**What is being asked**
Under this line are the records; write out word for word the part that begins at the line containing "f (srcV x.G x.K l a %" and ends at the line containing "exec (.icmp h t .lt pd", and no more.

**Saved entries**
"""
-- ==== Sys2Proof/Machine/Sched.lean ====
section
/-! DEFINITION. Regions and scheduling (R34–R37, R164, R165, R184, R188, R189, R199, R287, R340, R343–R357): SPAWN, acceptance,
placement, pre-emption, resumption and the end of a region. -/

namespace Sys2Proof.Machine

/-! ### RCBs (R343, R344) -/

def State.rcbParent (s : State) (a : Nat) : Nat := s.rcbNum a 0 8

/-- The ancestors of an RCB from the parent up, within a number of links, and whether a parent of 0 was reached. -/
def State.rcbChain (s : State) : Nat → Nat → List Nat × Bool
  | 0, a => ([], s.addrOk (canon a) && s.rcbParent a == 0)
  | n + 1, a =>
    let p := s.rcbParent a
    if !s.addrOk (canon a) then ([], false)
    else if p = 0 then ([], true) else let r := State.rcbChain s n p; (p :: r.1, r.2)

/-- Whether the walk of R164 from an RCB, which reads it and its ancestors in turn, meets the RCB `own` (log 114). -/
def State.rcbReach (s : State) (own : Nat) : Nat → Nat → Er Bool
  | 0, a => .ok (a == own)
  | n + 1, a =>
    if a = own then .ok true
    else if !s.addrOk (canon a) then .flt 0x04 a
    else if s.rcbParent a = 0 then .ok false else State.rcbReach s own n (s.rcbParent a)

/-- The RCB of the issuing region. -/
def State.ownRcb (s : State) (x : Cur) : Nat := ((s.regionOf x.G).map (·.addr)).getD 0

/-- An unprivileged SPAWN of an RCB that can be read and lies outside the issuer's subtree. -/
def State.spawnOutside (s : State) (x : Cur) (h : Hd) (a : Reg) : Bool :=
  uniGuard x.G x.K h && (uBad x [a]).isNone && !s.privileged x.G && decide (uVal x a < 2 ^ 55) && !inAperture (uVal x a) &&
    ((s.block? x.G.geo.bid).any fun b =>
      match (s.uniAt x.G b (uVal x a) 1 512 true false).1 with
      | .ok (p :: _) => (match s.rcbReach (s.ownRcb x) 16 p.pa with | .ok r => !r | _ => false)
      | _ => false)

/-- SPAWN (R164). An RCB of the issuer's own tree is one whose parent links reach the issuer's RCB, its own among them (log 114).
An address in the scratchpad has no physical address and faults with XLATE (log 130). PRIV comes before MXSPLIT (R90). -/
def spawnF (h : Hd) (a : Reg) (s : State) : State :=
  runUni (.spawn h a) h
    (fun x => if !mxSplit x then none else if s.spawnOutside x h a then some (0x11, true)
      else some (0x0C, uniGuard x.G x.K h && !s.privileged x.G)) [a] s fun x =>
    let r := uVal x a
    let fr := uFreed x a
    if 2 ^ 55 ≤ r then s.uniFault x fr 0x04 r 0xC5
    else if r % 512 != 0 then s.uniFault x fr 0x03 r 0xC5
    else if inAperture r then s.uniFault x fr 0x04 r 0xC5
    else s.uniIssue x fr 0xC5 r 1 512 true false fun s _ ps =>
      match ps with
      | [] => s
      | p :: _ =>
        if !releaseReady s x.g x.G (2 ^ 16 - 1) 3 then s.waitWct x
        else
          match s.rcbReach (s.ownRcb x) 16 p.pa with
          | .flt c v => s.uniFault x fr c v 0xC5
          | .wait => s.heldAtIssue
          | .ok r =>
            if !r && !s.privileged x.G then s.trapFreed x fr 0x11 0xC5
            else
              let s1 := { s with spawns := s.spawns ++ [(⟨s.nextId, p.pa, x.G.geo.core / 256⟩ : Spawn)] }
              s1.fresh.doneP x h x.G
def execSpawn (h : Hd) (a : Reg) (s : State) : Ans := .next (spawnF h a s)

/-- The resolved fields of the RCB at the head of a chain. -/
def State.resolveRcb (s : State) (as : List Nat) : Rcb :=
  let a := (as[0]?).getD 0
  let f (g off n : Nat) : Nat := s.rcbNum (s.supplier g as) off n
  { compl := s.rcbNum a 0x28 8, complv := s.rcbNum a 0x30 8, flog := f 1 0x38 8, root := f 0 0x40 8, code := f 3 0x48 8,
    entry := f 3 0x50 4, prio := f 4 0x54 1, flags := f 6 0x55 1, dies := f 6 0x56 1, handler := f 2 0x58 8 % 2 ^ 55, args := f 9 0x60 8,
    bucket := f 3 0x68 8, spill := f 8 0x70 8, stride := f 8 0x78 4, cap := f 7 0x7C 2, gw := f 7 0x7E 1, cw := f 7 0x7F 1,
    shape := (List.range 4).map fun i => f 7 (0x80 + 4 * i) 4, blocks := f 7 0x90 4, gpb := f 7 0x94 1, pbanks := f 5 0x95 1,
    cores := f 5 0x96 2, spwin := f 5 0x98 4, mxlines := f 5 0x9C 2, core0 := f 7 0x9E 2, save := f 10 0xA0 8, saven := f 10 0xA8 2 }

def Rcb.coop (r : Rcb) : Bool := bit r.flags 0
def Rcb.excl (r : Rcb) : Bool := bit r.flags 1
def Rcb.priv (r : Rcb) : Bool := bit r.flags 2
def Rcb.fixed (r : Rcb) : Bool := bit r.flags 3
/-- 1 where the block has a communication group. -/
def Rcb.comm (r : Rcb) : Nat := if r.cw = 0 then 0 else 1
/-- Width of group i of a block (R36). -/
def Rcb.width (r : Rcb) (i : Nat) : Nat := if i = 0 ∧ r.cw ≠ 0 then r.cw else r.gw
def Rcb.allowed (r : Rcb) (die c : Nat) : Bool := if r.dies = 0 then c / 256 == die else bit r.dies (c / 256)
"""
"""
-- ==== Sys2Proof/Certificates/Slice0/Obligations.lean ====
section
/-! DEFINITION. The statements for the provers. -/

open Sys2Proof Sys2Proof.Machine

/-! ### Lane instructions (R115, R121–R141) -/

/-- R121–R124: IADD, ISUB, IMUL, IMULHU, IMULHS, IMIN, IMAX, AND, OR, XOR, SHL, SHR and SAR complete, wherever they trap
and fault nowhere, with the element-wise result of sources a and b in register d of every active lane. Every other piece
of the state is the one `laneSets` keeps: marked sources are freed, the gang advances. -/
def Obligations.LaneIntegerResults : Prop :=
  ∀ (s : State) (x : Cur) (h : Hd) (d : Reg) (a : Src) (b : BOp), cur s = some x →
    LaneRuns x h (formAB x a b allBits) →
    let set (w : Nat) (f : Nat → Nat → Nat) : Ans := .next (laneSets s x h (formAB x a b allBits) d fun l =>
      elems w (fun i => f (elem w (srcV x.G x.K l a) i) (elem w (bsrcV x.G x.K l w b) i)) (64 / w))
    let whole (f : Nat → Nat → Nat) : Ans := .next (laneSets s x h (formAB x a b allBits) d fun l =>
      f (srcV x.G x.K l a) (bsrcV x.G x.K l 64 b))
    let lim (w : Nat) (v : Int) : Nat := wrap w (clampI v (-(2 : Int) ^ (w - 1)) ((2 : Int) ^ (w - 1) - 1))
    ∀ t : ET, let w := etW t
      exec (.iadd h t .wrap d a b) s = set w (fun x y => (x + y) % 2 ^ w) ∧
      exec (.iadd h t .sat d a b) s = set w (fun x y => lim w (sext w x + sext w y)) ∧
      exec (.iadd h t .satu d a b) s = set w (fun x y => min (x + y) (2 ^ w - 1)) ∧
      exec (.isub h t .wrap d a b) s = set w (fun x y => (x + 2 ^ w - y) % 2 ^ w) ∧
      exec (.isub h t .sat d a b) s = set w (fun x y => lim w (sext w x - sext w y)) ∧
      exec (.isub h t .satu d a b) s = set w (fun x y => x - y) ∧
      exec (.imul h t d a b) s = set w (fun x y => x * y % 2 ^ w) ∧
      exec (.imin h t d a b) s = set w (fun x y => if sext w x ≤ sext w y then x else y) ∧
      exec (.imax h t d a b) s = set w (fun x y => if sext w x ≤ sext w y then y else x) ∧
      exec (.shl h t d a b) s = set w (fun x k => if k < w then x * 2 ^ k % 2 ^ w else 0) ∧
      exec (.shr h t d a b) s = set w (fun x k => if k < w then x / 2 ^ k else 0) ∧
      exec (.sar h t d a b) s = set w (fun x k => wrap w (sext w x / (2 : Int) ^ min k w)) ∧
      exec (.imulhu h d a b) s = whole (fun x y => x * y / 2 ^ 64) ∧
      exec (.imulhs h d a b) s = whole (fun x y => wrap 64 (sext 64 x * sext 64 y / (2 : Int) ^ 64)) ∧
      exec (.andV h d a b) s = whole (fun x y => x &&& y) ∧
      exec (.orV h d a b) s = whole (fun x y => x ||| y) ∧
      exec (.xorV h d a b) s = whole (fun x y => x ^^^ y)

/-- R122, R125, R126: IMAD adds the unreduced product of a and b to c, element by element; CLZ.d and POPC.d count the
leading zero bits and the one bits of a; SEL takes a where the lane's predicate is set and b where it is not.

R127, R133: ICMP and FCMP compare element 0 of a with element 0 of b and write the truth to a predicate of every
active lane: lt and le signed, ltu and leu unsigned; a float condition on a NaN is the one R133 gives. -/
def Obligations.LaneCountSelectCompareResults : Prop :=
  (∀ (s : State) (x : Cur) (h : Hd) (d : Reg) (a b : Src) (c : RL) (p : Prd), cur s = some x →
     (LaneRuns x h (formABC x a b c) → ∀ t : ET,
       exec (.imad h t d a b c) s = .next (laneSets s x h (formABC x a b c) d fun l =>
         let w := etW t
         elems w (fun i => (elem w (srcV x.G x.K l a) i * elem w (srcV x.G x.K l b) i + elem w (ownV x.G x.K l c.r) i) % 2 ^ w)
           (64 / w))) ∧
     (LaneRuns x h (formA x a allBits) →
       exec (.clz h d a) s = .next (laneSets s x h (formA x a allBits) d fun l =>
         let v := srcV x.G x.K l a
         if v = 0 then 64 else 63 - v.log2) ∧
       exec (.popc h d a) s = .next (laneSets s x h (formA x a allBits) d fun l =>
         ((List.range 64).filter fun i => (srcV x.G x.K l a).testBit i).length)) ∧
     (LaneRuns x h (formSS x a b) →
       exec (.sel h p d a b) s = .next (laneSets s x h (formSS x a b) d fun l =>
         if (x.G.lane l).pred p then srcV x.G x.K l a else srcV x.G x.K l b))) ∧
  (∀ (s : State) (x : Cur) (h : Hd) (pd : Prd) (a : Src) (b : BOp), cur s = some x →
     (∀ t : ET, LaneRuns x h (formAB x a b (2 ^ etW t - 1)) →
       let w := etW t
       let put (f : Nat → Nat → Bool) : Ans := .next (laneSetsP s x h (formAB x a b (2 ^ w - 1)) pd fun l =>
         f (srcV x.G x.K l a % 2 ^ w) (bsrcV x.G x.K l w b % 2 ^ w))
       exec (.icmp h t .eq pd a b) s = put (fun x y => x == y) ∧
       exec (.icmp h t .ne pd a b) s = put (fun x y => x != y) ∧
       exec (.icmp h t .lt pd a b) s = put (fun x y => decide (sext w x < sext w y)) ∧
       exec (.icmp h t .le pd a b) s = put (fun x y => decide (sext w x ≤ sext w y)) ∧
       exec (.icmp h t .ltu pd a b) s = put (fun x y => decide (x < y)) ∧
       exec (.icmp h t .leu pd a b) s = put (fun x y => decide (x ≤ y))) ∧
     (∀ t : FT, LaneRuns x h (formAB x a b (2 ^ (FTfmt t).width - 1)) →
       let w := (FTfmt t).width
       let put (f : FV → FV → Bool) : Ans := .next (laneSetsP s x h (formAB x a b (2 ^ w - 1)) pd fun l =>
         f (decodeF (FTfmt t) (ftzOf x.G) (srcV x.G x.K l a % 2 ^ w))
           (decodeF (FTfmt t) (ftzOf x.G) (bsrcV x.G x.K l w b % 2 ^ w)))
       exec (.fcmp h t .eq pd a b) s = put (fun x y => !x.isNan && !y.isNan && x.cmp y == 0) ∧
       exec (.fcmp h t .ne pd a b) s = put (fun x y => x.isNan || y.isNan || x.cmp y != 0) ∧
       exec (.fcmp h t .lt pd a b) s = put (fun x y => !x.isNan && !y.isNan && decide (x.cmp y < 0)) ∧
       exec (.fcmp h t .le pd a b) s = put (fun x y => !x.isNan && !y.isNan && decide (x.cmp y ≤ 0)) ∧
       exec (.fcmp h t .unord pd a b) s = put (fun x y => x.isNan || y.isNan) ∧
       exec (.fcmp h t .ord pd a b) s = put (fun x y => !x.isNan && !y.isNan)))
"""
**Exercise response**
         f (srcV x.G x.K l a % 2 ^ w) (bsrcV x.G x.K l w b % 2 ^ w))
       exec (.icmp h t .eq pd a b) s = put (fun x y => x == y) ∧
       exec (.icmp h t .ne pd a b) s = put (fun x y => x != y) ∧
       exec (.icmp h t .lt pd a b) s = put (fun x y => decide (sext w x < sext w y)) ∧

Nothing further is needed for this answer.